• [Aim of the task] The required output is the lines below from the line containing "GO of JNL_OPT_CMD." to the line containing "fails else s))", inclusive, retyped exactly. No other lines belong in it.

══ Given data

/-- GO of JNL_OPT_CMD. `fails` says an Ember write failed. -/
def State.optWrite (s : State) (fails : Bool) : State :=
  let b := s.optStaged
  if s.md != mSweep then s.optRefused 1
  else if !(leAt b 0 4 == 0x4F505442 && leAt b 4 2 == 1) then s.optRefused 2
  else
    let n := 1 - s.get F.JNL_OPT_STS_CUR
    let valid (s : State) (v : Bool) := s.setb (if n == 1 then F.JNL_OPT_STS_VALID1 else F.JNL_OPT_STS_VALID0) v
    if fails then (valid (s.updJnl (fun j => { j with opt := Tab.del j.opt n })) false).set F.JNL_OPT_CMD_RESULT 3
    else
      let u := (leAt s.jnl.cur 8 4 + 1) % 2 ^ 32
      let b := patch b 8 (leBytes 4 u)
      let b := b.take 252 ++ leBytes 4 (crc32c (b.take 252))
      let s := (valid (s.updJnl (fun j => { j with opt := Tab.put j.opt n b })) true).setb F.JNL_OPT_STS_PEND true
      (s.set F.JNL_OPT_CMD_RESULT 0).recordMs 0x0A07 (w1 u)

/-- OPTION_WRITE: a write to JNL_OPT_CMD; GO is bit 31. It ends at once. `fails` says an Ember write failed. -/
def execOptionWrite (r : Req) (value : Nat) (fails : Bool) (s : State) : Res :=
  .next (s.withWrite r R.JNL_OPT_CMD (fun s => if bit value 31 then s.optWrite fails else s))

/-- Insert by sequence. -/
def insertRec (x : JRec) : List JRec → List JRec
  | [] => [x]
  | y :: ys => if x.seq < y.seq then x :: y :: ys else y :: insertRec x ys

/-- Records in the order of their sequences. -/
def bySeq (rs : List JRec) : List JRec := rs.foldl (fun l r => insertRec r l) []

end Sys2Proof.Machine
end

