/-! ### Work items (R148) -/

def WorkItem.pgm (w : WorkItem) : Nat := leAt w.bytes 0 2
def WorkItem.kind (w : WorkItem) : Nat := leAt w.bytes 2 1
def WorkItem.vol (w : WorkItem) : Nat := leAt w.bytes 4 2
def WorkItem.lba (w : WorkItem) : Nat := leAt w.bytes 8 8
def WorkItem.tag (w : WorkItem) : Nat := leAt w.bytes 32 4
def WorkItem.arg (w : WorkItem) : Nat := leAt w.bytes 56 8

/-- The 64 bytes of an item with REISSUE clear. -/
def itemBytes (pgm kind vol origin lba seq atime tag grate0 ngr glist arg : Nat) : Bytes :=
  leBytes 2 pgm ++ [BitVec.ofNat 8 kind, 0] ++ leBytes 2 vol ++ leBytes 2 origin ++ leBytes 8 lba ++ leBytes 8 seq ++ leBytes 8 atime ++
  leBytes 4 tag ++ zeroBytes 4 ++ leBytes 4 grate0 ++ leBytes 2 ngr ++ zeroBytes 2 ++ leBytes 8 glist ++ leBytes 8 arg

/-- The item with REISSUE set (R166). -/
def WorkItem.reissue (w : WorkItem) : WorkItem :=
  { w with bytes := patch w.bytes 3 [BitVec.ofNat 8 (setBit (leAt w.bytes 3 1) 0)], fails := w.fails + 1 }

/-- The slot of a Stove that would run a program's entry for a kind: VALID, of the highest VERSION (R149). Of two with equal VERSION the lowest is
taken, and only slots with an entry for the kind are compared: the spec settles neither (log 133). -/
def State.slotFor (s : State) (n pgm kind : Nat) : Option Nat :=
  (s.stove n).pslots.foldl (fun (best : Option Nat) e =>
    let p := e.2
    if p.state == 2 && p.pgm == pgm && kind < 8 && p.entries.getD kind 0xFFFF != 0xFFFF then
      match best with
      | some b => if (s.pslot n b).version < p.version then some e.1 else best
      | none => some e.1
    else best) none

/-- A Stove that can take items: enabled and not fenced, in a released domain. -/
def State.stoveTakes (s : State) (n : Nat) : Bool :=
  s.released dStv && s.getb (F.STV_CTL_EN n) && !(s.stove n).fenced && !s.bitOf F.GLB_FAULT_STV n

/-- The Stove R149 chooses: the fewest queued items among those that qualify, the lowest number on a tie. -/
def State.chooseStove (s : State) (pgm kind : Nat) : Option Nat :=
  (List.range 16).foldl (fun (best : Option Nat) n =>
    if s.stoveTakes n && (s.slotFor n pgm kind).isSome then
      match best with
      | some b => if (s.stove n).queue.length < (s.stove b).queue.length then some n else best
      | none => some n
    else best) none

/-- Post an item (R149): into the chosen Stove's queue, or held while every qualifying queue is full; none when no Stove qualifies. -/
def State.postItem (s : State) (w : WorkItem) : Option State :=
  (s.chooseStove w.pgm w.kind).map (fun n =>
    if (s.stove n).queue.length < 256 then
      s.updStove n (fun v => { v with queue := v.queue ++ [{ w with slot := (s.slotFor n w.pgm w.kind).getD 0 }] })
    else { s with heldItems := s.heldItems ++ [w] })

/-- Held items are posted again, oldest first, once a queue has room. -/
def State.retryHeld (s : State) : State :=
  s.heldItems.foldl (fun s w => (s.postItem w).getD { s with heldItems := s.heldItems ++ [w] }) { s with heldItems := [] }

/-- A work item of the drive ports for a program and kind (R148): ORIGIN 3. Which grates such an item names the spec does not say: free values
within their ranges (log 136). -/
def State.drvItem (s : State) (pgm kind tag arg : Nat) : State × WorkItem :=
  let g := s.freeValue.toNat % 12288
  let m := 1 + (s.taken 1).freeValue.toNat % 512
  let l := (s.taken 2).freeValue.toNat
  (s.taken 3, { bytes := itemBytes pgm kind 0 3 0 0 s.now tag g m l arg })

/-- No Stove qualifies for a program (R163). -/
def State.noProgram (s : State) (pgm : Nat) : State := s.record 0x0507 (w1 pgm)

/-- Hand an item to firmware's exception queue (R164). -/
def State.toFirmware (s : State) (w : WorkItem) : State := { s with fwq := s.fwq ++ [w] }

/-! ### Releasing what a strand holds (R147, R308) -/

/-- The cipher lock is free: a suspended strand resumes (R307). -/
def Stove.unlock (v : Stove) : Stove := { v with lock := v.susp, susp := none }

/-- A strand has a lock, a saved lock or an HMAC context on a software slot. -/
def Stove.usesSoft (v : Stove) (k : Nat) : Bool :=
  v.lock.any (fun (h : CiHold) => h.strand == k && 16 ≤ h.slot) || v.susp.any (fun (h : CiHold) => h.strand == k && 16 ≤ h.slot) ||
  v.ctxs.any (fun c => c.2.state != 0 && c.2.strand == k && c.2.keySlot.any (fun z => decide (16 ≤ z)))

════
══ Given data

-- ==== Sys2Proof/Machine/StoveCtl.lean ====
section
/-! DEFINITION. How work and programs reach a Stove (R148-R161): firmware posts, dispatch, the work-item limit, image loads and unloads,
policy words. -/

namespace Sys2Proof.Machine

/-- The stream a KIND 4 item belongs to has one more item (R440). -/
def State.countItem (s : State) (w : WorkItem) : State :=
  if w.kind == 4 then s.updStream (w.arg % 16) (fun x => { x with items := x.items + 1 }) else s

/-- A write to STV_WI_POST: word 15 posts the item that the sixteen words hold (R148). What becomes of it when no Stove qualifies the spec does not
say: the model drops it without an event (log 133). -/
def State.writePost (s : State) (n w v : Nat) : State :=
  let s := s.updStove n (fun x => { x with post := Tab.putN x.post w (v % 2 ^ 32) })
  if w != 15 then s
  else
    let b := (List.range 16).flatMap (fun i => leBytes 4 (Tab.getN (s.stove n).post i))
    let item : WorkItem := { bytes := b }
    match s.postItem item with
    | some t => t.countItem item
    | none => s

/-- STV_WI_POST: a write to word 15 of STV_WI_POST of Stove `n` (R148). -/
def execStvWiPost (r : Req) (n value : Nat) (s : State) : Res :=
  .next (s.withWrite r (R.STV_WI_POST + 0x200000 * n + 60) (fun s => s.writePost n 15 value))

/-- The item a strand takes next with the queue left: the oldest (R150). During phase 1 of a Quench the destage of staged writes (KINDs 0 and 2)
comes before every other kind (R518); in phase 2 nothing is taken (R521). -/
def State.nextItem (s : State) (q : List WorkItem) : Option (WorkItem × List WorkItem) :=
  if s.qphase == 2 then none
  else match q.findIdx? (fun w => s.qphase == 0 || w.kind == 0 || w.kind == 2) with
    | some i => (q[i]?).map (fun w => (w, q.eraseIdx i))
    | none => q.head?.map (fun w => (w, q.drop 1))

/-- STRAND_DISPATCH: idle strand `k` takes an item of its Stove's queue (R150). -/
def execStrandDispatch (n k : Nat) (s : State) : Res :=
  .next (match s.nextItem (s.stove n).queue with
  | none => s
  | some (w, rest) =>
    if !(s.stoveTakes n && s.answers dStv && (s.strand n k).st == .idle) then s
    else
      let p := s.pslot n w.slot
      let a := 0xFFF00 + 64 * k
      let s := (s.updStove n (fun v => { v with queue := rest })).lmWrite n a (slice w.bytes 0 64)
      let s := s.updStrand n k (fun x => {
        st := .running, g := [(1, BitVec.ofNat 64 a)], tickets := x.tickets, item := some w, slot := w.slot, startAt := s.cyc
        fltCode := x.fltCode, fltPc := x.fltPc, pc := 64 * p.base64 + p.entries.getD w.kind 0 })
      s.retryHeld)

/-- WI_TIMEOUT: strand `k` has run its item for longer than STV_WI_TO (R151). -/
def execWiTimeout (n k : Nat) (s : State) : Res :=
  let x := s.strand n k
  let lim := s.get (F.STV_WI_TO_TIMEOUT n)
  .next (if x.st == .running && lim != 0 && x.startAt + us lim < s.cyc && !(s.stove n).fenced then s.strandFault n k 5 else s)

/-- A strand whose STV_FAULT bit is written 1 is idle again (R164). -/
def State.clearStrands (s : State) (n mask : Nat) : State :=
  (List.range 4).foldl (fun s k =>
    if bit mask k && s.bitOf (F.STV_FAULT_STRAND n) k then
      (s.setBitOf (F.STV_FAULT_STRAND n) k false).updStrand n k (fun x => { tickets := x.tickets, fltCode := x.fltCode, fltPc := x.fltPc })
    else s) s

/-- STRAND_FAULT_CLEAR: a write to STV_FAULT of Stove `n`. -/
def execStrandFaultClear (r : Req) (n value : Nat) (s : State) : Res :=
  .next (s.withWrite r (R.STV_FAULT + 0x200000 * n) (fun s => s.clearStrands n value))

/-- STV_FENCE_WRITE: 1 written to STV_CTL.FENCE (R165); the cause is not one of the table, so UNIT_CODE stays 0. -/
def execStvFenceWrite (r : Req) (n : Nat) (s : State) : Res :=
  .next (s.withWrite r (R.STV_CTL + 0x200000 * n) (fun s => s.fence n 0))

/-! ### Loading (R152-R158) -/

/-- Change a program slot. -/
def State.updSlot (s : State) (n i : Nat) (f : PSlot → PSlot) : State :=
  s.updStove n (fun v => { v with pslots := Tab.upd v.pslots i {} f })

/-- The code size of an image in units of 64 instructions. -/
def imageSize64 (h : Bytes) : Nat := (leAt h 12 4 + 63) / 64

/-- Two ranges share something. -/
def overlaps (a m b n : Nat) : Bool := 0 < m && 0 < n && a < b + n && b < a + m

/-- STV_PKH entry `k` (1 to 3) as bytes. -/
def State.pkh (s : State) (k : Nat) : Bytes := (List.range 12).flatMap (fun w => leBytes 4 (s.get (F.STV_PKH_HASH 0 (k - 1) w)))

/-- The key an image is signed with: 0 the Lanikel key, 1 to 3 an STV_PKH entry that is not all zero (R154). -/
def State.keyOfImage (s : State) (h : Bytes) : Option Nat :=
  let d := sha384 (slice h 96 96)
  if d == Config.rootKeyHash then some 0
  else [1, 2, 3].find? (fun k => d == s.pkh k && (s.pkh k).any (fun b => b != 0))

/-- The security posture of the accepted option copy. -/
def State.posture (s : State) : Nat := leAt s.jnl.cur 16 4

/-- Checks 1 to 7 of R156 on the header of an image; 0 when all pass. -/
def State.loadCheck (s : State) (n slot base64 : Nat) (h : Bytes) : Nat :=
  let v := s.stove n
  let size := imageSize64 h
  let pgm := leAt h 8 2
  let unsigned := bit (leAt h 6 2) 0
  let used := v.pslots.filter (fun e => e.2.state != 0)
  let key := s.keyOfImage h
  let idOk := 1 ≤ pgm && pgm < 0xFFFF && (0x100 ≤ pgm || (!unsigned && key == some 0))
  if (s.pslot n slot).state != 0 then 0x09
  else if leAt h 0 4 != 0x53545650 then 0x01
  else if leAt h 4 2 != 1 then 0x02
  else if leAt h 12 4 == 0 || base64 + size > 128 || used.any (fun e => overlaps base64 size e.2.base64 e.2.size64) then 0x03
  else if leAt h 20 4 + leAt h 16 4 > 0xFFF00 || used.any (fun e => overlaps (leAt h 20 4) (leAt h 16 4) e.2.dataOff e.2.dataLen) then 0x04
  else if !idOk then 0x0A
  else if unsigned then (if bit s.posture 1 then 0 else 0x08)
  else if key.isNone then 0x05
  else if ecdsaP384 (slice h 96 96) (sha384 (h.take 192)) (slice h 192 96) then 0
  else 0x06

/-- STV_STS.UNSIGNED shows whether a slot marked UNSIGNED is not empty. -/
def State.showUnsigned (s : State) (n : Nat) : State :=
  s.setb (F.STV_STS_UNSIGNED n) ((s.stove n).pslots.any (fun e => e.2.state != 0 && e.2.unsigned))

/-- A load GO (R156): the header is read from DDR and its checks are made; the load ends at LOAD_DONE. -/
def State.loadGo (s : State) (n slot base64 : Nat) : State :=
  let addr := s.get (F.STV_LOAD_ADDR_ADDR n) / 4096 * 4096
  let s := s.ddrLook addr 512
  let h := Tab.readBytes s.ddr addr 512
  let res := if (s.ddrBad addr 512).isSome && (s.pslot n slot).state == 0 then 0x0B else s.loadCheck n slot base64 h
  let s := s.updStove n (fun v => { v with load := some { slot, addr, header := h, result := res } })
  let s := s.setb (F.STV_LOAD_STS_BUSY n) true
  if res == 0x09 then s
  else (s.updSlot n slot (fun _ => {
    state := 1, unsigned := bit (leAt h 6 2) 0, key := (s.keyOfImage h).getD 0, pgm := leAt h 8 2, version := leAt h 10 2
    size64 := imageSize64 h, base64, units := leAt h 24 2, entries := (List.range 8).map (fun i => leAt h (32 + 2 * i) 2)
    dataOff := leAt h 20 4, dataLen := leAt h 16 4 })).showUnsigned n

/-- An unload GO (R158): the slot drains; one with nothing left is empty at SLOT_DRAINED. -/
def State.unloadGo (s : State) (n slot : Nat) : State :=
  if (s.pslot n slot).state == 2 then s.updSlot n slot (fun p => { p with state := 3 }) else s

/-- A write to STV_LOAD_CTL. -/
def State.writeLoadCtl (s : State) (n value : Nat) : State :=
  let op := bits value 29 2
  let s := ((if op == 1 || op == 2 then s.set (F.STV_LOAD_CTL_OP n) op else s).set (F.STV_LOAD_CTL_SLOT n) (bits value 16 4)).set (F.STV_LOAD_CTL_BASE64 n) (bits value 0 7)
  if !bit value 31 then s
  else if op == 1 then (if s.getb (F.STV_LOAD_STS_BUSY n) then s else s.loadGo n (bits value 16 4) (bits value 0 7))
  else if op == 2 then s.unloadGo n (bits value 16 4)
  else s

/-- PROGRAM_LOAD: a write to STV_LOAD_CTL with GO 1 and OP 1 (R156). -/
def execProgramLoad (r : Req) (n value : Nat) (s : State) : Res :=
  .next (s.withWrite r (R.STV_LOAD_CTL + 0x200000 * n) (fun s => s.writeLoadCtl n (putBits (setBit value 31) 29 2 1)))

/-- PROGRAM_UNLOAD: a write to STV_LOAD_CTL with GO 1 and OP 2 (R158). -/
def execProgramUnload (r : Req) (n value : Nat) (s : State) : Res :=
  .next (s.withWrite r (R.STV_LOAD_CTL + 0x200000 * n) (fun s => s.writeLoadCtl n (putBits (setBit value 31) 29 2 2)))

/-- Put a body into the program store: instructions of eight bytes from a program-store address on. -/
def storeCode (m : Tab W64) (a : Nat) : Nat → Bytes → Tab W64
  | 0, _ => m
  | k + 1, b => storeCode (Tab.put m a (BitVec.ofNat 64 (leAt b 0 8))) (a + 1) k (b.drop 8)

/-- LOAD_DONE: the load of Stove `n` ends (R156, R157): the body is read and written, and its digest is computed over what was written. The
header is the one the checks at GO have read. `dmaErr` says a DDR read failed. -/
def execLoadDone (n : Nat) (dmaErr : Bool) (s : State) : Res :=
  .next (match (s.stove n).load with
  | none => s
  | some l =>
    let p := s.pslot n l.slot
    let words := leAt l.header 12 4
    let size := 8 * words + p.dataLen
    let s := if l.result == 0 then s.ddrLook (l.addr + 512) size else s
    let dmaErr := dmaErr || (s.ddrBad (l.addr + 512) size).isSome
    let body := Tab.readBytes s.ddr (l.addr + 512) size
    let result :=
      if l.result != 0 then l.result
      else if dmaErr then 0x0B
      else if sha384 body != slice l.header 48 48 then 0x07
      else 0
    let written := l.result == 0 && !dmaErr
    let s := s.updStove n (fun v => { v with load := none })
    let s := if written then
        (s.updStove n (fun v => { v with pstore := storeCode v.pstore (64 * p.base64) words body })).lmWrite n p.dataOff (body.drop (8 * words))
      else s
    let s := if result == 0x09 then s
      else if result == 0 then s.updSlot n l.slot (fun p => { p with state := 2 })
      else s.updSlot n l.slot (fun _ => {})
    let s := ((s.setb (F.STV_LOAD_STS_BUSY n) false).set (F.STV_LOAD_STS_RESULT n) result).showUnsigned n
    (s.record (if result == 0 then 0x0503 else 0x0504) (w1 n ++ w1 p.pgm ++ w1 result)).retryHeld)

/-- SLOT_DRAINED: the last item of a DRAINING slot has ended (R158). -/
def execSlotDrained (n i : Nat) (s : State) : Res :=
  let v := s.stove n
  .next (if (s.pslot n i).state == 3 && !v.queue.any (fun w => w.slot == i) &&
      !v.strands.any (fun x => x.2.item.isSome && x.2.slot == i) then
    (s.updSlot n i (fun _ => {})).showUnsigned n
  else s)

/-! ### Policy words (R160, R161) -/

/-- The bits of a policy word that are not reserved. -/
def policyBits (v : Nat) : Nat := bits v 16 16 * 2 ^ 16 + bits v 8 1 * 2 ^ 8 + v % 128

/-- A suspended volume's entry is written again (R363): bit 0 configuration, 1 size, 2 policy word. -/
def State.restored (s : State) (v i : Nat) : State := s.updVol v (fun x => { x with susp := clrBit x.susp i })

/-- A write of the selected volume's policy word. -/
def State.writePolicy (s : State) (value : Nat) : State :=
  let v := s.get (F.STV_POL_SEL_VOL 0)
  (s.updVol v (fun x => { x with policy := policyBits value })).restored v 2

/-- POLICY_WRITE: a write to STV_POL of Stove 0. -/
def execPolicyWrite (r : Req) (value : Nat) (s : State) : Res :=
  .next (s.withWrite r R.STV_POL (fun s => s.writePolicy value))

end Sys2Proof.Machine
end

════

• [Exercise solution]
/-- GO of JNL_OPT_CMD. `fails` says an Ember write failed. -/
def State.optWrite (s : State) (fails : Bool) : State :=
  let b := s.optStaged
  if s.md != mSweep then s.optRefused 1
  else if !(leAt b 0 4 == 0x4F505442 && leAt b 4 2 == 1) then s.optRefused 2
  else
    let n := 1 - s.get F.JNL_OPT_STS_CUR
    let valid (s : State) (v : Bool) := s.setb (if n == 1 then F.JNL_OPT_STS_VALID1 else F.JNL_OPT_STS_VALID0) v
    if fails then (valid (s.updJnl (fun j => { j with opt := Tab.del j.opt n })) false).set F.JNL_OPT_CMD_RESULT 3
    else
      let u := (leAt s.jnl.cur 8 4 + 1) % 2 ^ 32
      let b := patch b 8 (leBytes 4 u)
      let b := b.take 252 ++ leBytes 4 (crc32c (b.take 252))
      let s := (valid (s.updJnl (fun j => { j with opt := Tab.put j.opt n b })) true).setb F.JNL_OPT_STS_PEND true
      (s.set F.JNL_OPT_CMD_RESULT 0).recordMs 0x0A07 (w1 u)

/-- OPTION_WRITE: a write to JNL_OPT_CMD; GO is bit 31. It ends at once. `fails` says an Ember write failed. -/
def execOptionWrite (r : Req) (value : Nat) (fails : Bool) (s : State) : Res :=
  .next (s.withWrite r R.JNL_OPT_CMD (fun s => if bit value 31 then s.optWrite fails else s))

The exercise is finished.